* Exercise goal *
Quote exactly and only this range of lines in the data below: the line that holds "image).finfo = 0 := rfl" to the line that holds "l) = outputEvents l := rfl", both included.

==== Records for processing

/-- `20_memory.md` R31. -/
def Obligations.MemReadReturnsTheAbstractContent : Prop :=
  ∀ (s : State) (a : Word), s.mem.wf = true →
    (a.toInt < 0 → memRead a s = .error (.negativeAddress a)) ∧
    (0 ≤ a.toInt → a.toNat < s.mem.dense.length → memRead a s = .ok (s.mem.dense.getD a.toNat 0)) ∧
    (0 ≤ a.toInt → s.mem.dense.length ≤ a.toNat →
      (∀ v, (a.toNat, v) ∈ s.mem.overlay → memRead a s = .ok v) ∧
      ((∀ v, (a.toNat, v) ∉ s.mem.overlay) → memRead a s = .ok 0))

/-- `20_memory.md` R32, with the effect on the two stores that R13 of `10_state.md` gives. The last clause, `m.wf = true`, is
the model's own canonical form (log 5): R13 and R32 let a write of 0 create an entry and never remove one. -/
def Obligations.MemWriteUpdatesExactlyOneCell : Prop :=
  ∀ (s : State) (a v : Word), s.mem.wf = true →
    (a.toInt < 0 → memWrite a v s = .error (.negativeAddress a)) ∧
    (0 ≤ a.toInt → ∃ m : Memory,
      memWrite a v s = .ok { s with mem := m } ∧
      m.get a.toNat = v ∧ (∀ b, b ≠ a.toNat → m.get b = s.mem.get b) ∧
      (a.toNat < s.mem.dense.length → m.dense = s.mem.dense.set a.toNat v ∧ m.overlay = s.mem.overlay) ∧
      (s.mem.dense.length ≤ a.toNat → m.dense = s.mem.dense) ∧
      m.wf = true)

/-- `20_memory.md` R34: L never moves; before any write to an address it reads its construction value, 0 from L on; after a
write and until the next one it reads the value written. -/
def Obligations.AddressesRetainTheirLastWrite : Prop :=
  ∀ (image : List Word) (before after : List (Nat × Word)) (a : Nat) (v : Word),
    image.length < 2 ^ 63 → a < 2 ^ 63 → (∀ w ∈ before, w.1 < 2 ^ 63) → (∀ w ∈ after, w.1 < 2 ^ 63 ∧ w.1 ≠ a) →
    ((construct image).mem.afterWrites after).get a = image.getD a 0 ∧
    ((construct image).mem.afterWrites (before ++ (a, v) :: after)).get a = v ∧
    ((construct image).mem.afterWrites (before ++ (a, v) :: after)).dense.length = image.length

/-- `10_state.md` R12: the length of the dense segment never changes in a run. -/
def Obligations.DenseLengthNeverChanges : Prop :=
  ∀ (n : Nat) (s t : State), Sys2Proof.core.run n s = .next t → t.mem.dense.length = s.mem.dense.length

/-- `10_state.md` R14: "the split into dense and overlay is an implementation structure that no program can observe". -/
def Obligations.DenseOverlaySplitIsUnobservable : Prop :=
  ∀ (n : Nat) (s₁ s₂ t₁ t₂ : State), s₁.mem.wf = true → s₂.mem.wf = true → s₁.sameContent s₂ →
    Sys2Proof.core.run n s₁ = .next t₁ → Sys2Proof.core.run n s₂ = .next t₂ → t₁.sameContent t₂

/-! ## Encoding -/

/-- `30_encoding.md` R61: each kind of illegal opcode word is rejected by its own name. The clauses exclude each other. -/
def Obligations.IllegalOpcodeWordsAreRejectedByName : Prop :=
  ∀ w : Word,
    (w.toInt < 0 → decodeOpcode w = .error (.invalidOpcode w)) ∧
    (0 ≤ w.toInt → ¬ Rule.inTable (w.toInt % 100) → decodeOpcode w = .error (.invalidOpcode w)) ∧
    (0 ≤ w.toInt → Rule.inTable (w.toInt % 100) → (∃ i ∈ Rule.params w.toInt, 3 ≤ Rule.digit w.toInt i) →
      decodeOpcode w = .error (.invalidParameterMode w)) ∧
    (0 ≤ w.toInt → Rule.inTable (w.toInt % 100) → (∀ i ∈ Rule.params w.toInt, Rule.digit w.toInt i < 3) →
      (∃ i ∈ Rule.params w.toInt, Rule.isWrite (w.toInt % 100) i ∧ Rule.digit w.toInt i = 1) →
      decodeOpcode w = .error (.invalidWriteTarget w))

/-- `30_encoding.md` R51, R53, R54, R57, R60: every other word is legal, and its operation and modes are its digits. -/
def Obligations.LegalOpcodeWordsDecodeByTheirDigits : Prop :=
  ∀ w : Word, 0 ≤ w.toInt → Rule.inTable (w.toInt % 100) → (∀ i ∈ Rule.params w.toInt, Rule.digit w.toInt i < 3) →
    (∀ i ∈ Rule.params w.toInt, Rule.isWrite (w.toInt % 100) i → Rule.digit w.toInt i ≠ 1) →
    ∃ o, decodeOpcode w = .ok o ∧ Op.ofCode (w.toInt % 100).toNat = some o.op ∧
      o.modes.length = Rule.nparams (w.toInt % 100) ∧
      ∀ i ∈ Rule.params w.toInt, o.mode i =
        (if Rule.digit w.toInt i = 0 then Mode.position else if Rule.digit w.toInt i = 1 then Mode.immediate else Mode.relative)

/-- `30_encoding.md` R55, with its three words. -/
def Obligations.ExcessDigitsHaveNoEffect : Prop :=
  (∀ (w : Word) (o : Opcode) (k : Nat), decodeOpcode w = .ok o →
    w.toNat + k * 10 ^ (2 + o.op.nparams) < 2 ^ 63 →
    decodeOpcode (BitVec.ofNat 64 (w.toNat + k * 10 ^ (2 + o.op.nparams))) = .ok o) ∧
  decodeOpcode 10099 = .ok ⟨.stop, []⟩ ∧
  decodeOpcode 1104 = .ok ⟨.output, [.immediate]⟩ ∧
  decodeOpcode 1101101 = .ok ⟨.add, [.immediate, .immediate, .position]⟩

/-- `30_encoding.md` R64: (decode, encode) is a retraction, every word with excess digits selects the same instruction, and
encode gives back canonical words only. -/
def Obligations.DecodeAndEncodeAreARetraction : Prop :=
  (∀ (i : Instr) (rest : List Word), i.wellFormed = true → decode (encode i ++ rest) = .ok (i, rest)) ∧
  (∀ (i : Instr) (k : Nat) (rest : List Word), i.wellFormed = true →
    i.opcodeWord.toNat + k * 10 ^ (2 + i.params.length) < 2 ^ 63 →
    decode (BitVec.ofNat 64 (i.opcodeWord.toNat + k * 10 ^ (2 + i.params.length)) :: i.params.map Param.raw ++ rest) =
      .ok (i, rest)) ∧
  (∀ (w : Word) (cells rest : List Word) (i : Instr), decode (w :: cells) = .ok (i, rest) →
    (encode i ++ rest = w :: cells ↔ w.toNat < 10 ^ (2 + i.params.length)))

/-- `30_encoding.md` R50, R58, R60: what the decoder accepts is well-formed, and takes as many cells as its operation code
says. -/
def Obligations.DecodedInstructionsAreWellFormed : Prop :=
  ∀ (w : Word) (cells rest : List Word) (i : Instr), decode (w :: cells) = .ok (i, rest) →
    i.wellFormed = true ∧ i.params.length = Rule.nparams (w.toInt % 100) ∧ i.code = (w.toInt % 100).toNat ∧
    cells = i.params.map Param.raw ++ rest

========
==== Records for processing

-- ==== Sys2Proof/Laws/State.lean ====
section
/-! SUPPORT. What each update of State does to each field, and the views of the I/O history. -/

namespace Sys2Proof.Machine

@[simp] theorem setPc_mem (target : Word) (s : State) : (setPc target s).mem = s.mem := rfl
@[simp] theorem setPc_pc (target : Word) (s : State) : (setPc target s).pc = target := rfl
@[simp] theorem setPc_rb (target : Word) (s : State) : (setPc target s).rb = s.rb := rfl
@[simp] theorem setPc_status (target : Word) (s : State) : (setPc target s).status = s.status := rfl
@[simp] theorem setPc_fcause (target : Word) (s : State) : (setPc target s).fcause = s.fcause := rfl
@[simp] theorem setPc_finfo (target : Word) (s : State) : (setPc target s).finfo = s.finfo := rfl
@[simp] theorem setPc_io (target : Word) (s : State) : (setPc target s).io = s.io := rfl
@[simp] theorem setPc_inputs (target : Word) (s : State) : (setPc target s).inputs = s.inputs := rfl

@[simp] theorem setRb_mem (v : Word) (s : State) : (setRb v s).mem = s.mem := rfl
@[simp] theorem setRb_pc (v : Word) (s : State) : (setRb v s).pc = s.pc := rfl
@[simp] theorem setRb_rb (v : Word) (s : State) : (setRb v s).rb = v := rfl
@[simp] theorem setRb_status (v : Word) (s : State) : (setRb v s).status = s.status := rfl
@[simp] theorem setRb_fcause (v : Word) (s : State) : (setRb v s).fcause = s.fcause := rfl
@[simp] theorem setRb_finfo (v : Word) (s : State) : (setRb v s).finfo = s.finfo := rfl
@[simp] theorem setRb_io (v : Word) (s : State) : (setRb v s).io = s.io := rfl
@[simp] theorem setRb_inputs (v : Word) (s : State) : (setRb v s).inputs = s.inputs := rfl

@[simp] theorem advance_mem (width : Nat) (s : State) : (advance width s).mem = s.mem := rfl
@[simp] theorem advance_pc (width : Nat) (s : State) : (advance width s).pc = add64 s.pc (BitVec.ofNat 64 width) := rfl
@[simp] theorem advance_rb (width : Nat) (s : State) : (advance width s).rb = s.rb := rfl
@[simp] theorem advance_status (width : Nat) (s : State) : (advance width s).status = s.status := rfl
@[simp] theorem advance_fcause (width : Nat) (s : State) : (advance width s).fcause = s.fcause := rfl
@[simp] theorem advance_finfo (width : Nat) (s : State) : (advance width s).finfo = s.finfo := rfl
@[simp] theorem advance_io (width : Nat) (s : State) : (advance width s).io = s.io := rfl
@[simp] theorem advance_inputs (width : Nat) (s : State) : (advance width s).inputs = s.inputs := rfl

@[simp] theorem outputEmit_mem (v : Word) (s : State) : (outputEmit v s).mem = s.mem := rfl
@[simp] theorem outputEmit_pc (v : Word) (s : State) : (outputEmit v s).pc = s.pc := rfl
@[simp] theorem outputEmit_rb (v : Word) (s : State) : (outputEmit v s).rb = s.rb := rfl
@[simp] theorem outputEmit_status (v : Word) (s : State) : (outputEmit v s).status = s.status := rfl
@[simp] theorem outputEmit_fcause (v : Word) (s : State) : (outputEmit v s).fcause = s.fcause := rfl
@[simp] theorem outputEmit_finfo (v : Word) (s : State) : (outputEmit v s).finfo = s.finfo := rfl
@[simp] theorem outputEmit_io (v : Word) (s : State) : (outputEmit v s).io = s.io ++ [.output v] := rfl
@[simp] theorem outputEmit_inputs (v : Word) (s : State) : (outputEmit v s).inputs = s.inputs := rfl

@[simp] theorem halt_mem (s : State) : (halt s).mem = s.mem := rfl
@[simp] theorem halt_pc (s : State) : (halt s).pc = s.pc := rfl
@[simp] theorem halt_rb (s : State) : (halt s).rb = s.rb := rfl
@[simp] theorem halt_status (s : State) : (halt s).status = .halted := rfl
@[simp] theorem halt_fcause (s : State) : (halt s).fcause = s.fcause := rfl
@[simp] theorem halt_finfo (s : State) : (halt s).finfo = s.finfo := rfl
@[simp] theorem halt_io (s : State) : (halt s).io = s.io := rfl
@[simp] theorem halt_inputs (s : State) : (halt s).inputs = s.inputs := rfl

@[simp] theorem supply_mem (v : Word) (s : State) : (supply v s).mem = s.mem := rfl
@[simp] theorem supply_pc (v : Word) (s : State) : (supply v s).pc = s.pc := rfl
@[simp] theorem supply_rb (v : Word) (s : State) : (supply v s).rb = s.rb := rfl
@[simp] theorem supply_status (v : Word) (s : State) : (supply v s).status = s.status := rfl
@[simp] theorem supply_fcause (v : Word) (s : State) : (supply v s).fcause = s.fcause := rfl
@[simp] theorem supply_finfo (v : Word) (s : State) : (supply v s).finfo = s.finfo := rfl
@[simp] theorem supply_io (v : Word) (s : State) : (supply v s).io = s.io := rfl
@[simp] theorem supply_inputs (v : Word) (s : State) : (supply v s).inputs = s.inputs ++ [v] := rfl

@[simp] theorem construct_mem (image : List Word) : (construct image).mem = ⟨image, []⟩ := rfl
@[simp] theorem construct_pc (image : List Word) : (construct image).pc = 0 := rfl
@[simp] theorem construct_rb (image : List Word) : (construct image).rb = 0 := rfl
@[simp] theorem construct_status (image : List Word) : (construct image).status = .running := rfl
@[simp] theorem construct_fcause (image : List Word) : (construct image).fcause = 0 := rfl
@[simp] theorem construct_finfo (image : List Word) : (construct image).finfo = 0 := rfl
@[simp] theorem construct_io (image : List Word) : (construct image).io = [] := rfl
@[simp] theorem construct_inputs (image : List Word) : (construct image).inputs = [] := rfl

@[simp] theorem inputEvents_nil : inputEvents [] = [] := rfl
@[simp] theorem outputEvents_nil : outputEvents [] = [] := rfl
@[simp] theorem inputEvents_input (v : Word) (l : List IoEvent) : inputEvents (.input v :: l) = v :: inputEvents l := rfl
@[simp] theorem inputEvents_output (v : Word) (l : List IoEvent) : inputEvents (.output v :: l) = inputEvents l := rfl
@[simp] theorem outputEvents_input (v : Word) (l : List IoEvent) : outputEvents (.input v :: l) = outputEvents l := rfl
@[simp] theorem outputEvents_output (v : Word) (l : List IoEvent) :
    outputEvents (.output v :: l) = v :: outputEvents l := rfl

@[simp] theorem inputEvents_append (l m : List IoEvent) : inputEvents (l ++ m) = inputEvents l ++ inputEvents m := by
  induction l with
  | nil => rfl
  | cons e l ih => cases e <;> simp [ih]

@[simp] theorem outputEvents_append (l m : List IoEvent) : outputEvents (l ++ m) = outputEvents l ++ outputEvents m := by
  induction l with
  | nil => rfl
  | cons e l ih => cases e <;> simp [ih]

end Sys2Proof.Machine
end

========

* Result for this exercise *
@[simp] theorem construct_finfo (image : List Word) : (construct image).finfo = 0 := rfl
@[simp] theorem construct_io (image : List Word) : (construct image).io = [] := rfl
@[simp] theorem construct_inputs (image : List Word) : (construct image).inputs = [] := rfl

@[simp] theorem inputEvents_nil : inputEvents [] = [] := rfl
@[simp] theorem outputEvents_nil : outputEvents [] = [] := rfl
@[simp] theorem inputEvents_input (v : Word) (l : List IoEvent) : inputEvents (.input v :: l) = v :: inputEvents l := rfl
@[simp] theorem inputEvents_output (v : Word) (l : List IoEvent) : inputEvents (.output v :: l) = inputEvents l := rfl
@[simp] theorem outputEvents_input (v : Word) (l : List IoEvent) : outputEvents (.input v :: l) = outputEvents l := rfl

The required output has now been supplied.